## Input records
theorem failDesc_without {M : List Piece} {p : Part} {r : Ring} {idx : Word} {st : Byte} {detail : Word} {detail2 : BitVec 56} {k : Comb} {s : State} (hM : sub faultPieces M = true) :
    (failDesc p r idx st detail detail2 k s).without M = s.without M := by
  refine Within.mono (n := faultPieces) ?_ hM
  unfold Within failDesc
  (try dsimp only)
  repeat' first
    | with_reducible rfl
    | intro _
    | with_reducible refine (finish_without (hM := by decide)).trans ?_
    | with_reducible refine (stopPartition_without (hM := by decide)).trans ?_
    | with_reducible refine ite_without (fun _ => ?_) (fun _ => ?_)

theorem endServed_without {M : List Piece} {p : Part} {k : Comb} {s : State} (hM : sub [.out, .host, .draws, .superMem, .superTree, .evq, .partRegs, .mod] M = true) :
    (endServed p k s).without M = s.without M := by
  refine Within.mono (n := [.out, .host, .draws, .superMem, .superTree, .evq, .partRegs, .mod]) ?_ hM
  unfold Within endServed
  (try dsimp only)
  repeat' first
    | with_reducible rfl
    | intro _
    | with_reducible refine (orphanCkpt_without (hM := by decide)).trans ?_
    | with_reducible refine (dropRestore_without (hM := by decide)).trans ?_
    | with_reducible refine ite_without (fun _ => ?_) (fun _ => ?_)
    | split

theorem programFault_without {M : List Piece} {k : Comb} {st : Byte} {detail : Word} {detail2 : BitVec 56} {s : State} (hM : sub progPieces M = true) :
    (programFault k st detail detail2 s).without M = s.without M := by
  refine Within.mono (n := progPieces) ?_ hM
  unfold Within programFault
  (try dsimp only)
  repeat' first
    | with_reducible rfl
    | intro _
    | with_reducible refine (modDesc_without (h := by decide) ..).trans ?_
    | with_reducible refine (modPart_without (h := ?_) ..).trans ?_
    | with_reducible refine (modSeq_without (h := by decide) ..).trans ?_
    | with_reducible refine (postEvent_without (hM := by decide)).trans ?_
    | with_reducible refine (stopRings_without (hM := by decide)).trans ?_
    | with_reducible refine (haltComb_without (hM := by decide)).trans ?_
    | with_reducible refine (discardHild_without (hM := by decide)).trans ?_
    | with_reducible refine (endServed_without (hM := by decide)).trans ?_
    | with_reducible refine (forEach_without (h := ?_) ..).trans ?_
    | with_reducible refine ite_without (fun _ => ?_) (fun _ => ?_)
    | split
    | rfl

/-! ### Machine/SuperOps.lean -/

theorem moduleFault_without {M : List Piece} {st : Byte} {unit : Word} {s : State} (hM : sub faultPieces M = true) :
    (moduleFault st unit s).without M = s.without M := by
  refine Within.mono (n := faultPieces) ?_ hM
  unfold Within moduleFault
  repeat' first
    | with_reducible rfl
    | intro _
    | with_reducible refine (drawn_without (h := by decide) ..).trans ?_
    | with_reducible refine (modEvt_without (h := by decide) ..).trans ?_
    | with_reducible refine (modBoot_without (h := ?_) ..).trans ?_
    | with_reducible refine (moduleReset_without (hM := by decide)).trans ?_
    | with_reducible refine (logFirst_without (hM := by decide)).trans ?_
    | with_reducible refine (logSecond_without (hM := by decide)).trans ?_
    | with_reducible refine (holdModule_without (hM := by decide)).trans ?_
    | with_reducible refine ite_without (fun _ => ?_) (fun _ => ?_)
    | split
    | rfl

---

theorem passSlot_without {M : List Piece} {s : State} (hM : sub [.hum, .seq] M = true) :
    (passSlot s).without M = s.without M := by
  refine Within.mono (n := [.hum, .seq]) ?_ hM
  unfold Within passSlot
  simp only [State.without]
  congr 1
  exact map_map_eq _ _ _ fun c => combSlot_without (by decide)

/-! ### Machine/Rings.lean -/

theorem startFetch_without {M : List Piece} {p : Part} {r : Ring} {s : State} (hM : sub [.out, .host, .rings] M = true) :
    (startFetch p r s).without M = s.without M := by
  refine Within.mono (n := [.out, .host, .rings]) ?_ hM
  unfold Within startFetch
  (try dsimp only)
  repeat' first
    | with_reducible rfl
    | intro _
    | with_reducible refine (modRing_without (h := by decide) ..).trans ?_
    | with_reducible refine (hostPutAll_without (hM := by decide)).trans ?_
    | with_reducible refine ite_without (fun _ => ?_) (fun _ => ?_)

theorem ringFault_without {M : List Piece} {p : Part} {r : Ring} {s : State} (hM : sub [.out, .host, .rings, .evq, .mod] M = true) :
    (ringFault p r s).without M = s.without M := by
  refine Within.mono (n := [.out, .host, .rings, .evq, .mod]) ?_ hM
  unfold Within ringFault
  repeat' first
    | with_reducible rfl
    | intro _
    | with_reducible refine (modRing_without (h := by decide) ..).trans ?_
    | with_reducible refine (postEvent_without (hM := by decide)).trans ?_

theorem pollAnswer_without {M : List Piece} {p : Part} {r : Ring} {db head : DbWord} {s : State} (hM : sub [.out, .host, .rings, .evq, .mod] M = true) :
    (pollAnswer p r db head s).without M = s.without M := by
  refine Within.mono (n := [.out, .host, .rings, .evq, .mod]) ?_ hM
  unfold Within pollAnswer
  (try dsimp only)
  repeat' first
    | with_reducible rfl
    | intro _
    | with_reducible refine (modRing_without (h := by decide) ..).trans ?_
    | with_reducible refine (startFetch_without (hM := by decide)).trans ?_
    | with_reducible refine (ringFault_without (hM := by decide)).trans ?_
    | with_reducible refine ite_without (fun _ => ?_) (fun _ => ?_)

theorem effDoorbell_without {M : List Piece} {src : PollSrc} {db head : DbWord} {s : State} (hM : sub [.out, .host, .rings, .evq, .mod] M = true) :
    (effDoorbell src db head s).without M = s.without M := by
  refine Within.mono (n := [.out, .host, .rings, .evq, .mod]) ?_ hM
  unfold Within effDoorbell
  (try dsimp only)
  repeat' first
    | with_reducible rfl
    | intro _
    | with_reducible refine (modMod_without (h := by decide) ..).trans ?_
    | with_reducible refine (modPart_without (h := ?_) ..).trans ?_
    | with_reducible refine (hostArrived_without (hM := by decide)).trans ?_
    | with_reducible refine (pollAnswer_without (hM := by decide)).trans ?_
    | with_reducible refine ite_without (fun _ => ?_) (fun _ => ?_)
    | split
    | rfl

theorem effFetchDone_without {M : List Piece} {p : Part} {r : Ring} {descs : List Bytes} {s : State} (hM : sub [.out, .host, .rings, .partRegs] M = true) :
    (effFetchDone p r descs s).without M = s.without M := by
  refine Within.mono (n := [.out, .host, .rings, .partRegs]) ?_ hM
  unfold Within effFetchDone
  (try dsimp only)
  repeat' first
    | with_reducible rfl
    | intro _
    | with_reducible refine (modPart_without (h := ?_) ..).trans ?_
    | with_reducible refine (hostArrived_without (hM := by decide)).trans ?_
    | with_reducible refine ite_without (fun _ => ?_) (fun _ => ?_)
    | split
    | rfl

==

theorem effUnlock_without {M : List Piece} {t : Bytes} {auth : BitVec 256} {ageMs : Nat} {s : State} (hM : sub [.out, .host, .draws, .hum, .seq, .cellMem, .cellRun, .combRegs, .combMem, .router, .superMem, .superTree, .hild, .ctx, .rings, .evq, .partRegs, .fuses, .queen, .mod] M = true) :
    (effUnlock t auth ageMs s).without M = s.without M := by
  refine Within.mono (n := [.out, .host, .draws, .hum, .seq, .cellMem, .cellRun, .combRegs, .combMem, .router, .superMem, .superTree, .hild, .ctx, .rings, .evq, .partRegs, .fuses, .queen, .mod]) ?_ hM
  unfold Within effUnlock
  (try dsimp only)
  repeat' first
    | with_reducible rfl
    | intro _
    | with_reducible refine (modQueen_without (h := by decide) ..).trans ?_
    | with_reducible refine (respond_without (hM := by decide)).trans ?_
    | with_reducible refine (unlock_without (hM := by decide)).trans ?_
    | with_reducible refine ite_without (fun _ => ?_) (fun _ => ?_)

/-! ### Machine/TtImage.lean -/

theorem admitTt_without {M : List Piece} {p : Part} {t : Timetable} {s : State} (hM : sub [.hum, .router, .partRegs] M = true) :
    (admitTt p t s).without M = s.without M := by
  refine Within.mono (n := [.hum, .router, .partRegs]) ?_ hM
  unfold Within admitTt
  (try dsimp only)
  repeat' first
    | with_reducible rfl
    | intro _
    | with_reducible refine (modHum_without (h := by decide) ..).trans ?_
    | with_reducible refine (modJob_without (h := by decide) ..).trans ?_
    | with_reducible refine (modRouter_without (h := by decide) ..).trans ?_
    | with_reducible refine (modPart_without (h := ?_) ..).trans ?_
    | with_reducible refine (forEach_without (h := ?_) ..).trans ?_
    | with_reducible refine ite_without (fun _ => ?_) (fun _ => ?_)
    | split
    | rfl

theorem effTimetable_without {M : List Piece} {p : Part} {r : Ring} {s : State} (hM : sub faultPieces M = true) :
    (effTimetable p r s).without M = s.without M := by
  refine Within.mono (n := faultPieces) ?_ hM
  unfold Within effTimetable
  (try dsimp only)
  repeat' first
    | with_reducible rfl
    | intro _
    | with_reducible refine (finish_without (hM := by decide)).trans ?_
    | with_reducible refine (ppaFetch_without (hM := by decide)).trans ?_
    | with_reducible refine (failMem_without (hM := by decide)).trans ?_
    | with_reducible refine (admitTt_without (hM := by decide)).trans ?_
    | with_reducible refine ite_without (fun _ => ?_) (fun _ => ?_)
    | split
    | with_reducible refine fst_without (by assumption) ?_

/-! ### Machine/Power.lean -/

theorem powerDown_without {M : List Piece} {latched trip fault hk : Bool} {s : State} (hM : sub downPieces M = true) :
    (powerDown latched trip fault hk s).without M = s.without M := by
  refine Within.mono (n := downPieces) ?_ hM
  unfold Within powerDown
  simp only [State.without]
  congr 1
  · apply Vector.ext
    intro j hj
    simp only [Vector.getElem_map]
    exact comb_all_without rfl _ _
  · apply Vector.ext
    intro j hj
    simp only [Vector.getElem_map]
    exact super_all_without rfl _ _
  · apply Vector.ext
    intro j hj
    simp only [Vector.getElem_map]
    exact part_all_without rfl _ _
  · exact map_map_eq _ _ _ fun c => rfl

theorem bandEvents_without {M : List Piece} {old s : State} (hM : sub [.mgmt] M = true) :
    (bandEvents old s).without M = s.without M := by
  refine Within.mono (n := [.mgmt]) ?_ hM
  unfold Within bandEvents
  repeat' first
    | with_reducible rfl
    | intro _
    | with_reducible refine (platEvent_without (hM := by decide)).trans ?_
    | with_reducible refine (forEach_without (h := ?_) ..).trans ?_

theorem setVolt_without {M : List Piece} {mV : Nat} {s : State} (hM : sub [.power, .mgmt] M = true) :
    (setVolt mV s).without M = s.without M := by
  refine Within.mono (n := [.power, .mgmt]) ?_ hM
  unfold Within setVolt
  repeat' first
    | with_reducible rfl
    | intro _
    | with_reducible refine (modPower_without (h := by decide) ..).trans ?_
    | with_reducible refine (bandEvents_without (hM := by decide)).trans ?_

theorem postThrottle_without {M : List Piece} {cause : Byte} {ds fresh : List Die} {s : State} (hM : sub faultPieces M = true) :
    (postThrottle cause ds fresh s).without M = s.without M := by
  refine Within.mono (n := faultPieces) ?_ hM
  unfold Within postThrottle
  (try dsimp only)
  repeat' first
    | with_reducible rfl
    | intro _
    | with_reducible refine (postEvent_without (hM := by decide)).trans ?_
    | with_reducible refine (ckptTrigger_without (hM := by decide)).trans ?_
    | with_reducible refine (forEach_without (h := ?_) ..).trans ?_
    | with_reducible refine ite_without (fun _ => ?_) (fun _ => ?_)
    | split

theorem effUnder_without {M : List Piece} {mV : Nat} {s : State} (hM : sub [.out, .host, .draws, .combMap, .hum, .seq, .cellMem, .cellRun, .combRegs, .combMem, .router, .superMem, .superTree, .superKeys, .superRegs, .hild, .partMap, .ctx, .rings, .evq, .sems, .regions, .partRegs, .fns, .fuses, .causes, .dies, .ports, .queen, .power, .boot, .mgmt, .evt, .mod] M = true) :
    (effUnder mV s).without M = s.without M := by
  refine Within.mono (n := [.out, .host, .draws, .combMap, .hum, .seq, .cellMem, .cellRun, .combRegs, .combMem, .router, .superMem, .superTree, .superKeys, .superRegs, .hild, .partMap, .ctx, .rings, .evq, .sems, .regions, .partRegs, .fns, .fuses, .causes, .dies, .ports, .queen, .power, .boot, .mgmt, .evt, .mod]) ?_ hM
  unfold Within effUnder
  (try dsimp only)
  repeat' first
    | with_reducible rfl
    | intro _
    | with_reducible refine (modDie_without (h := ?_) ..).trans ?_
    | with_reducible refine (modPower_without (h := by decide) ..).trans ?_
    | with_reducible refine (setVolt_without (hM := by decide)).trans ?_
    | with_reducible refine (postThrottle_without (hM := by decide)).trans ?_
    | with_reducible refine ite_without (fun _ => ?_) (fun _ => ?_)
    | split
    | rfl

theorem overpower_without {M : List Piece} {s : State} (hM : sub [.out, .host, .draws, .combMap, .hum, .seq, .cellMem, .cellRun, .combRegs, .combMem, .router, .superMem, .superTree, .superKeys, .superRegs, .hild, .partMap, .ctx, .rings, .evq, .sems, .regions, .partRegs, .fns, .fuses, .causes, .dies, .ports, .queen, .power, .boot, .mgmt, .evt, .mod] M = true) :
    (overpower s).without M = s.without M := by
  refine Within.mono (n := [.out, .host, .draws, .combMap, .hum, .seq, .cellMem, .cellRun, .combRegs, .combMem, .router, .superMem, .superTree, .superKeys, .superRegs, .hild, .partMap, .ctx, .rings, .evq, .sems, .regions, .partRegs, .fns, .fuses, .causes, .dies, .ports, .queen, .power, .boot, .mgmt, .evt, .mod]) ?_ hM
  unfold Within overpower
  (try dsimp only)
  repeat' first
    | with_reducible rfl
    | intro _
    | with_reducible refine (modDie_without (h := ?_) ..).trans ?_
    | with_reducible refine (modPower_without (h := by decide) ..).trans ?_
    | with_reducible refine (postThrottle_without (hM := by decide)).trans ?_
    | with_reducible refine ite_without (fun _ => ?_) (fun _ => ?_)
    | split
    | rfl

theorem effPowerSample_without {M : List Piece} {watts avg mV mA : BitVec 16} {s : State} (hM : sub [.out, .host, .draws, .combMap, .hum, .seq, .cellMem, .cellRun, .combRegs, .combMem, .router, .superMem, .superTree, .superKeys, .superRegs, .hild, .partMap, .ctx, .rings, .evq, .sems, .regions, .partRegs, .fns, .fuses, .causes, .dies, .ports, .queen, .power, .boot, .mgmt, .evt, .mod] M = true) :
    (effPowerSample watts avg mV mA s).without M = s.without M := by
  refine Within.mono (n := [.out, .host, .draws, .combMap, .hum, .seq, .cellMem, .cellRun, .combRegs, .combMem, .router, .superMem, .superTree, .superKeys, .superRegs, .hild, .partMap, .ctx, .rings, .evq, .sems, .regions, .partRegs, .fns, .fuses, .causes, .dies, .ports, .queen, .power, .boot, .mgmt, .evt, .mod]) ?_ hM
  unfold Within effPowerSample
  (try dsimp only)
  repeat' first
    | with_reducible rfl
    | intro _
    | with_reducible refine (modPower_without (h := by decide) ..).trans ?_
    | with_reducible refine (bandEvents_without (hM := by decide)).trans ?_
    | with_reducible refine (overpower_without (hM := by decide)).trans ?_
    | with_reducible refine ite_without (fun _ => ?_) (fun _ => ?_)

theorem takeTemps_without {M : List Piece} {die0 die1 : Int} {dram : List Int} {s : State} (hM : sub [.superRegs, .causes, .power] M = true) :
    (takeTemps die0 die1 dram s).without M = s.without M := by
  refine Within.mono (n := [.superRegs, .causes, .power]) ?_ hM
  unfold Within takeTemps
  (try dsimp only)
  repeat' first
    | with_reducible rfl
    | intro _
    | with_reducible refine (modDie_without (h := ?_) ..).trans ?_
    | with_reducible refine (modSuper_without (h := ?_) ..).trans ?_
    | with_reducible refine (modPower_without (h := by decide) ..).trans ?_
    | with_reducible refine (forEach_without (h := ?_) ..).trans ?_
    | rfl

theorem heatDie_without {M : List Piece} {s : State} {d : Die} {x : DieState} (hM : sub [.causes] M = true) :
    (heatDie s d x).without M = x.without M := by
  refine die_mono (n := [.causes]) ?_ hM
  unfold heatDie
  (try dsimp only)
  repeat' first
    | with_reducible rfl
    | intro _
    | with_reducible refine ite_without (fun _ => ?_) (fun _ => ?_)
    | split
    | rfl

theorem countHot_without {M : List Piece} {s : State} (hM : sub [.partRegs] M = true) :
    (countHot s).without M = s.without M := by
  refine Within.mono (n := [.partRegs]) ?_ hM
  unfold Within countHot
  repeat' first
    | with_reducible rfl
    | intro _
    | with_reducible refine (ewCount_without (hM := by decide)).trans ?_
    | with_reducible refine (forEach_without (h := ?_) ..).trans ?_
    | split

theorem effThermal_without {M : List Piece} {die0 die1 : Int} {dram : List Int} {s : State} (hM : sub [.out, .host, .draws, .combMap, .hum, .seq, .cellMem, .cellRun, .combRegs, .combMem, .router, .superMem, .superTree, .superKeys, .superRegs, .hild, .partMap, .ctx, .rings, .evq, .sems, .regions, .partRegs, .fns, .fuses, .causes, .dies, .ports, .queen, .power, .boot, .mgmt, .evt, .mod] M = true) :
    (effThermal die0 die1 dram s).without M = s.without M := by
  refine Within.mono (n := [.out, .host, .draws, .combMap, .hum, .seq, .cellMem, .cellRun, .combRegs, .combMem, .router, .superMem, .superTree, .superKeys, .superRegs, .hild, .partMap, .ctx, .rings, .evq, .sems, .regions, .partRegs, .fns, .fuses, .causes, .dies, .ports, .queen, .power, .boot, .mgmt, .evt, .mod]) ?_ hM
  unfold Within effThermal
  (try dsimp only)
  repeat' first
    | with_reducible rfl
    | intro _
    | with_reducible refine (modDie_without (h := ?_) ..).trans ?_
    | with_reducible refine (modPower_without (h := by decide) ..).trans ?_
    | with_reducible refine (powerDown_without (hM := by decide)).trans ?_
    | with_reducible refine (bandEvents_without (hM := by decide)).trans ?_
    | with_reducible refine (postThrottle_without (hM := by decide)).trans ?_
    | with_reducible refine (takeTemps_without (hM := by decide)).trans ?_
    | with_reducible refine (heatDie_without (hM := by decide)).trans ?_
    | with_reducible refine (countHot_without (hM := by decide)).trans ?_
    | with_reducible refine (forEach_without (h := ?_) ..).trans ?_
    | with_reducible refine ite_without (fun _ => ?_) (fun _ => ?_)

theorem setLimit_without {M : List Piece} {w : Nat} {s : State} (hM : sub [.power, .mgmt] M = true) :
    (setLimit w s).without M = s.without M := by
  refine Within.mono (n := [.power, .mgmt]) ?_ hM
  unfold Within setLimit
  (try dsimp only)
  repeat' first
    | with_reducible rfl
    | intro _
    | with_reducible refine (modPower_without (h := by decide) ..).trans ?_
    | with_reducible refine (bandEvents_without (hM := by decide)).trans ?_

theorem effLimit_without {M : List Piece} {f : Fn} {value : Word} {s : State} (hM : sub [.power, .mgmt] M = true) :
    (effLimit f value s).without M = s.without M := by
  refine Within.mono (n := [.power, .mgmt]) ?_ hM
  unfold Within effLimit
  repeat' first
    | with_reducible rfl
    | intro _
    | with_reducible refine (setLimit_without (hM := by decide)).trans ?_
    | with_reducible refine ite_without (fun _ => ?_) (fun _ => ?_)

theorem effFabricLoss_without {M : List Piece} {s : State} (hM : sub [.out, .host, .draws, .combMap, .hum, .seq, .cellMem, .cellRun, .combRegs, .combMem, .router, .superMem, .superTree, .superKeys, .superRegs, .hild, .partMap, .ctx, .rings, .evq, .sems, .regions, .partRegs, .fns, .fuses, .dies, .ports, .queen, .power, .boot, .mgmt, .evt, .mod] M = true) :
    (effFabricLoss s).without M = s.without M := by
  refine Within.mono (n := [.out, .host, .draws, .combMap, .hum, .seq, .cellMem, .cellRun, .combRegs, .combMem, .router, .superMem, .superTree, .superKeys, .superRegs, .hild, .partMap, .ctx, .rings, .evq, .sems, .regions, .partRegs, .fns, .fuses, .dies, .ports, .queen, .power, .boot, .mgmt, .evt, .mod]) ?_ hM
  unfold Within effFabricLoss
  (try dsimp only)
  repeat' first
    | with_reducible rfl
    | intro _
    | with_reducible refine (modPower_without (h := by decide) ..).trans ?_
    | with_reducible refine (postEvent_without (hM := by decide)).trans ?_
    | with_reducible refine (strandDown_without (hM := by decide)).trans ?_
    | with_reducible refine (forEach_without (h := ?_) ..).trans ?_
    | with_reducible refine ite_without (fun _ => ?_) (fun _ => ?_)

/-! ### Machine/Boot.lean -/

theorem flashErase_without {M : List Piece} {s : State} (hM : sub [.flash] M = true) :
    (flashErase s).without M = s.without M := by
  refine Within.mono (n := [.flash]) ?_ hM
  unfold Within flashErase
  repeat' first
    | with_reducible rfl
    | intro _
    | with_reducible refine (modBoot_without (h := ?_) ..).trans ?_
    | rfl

## Work instruction
Copy each line of the listing that carries the word "head".

## Answer section
theorem pollAnswer_without {M : List Piece} {p : Part} {r : Ring} {db head : DbWord} {s : State} (hM : sub [.out, .host, .rings, .evq, .mod] M = true) :
    (pollAnswer p r db head s).without M = s.without M := by
theorem effDoorbell_without {M : List Piece} {src : PollSrc} {db head : DbWord} {s : State} (hM : sub [.out, .host, .rings, .evq, .mod] M = true) :
    (effDoorbell src db head s).without M = s.without M := by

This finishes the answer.